AI · Automation · Engineering

RAG Evaluation Metrics: A 12-Point Checklist (2026)

By Lazar MilicevicJune 25, 20269 min read

Analytics dashboard with charts and metrics representing RAG evaluation checklist for retrieval systems

Last month I spent two weeks debugging a RAG pipeline that scored 0.91 on answer relevancy and still hallucinated client account numbers in production. The metric was lying to me, or more accurately, I was asking it the wrong question. That experience pushed me to rebuild how I evaluate retrieval-augmented systems from scratch, and to benchmark the popular eval stacks against each other on the same corpus.

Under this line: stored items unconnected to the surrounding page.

/-- Settles O54. -/
theorem interruptIsPutOffOnce : Obligations.InterruptIsPutOffOnce := by
  refine ⟨fun s t x h hr hp => ?_, fun s w hf he ha hd hl hdef hw => ⟨?_, fun late => ?_⟩⟩
  · obtain ⟨s1, s2, s3, h1, h2, h3, h4⟩ := passBoundary_between h (State.between_iff.2 ⟨hr, hp⟩)
    refine ⟨settle_deferred h4, fun hdef hclear => ?_, fun ts hts _ => ?_⟩
    · have hdef1 : s1.intr.deferred = true := (applyAll_keeps_deferred s hclear s1 h1).trans hdef
      exact settle_none_due (serveAll_intr h3 ▸ recognize_of_deferred hdef1 h2) h4
    · rw [hts, applyAll_transfers] at h1
      exact (serveAll_same_place h1).trans <| (recognize_place h2).trans <| (serveAll_same_place h3).trans
        (settle_place h4)
  · obtain ⟨hr, hp, hu⟩ := hf
    rw [step_of_no_event he ha, hl, pass_putOff (s := s.popBoundary) (State.between_iff.2 ⟨hr, hp⟩) hd hdef,
      andThen_next]
    exact proceed_fetch hr hp hu hw
  · exact State.recognize_taken hd (.inr rfl)

/-! ### The master clears -/

/-- Settles O56. -/
theorem masterClearsAndReset : Obligations.MasterClearsAndReset := by
  refine ⟨fun s => ⟨?_, ?_⟩, ?_⟩
  · exact ⟨rfl, rfl, rfl, rfl, rfl, rfl, rfl, rfl, rfl, rfl, rfl, rfl, rfl, rfl, rfl, rfl, rfl, rfl⟩
  · exact ⟨rfl, rfl, rfl, rfl, rfl, rfl, rfl, rfl, rfl, rfl, rfl, rfl, rfl, rfl, rfl, rfl, rfl, rfl, rfl, rfl, rfl, rfl⟩
  · rintro s t (rfl | rfl) <;>
      exact ⟨rfl, rfl, rfl, rfl, rfl, rfl, rfl, rfl, rfl, rfl, rfl, rfl, rfl, rfl, rfl, rfl, rfl, rfl, rfl, rfl⟩

end Sys2Proof.Proofs.Interrupts
end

This is the checklist I now use before any RAG system ships, plus the numbers I got running five evaluation frameworks against an identical 500-query test set.

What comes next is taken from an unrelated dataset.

-- ==== Sys2Proof/Syntax.lean ====
section
/-! DEFINITION. The abstract syntax: one constructor per row of spec/opcode_table.json, in its order; the arguments are the fields of the row, most significant first, each a bit vector of the width of the field. -/

namespace Sys2Proof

The 12 metrics that actually matter

A useful RAG evaluation covers three layers: retrieval, generation, and the seam between them. Most teams measure two and skip the third, which is where production failures hide. Here is the full checklist I run before a RAG goes live.

Retrieval layer

Context precision — of the top-k chunks returned, what share are actually relevant to the question.
Context recall — of all the relevant chunks in the corpus, what share appear in top-k.
Context entity recall — for entity-heavy queries (names, IDs, SKUs), how many required entities show up in retrieved context.
Retrieval MRR@10 — mean reciprocal rank of the first relevant chunk. Cheap to compute, catches ranking regressions fast.

Generation layer

Faithfulness / groundedness — share of claims in the answer that are supported by the retrieved context. This is the hallucination metric.
Answer relevancy — does the answer actually address the question asked, not a tangent.
Answer correctness — agreement with a gold answer, when one exists.
Citation accuracy — when the model cites chunk IDs, do the citations actually contain the cited claim.

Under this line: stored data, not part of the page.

/-- CPSR as an exception return writes it from the source word `v`, once M is decided. -/
def returnCpsr (s : State) (v : Word) (m : BitVec 5) : Word :=
  let c := setBits (stateBits v) 0 m
  let c := if s.mayWriteA then c else setBit c 8 (s.cpsr.getLsbD 8)
  let f := v.getLsbD 6
  if (s.secure || s.sys.scr.getLsbD 4) && (!s.cur.sctlr.getLsbD 27 || !f || s.cpsr.getLsbD 6) then c
  else setBit c 6 (s.cpsr.getLsbD 6)

/-- Return from an exception with the saved status `v` to `target`; events 0x0A and 0x0C. The pipeline is flushed
(70_reset_and_hazards.md R2240). -/
def exceptionReturn (s : State) (v target : Word) : Host.Outcome State Fault Refusal :=
  match s.newModeBits (v.extractLsb' 0 5) with
  | none => .fault .illegalMode
  | some m =>
    if v.getLsbD 24 && !v.getLsbD 5 then .fault .jazelleState
    else
      let mask : Word := if v.getLsbD 5 then 0xFFFFFFFE else 0xFFFFFFFC
      .next { (s.note 0x0A).note 0x0C with
        cpsr := returnCpsr s v m, pc := target &&& mask, late := s.unflushed, monitorLeft := false }

end Sys2Proof.Machine
end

System layer (the one most teams skip)

Refusal rate on out-of-scope queries — does the system say "I don't know" when the corpus has no answer.
P95 end-to-end latency under realistic concurrency.
Cost per answered query in dollars, including embedding, retrieval, rerank, and generation tokens.
Drift over time — same eval set re-run weekly. If faithfulness drops 5 points week-over-week, something upstream changed.

If you only have time for four, run faithfulness, context precision, refusal rate on out-of-scope, and citation accuracy. Those four catch about 80% of what bites you in production.

Benchmarking five RAG eval stacks on the same corpus

I wanted real numbers, not vendor claims. So I built a 500-query test set against a 12,000-document technical knowledge base (mixed PDFs, Markdown, HTML), held the retrieval pipeline constant (BGE-large embeddings, pgvector, RRF hybrid with BM25, cross-encoder rerank), held the generator constant (Claude Sonnet), and varied only the evaluation framework.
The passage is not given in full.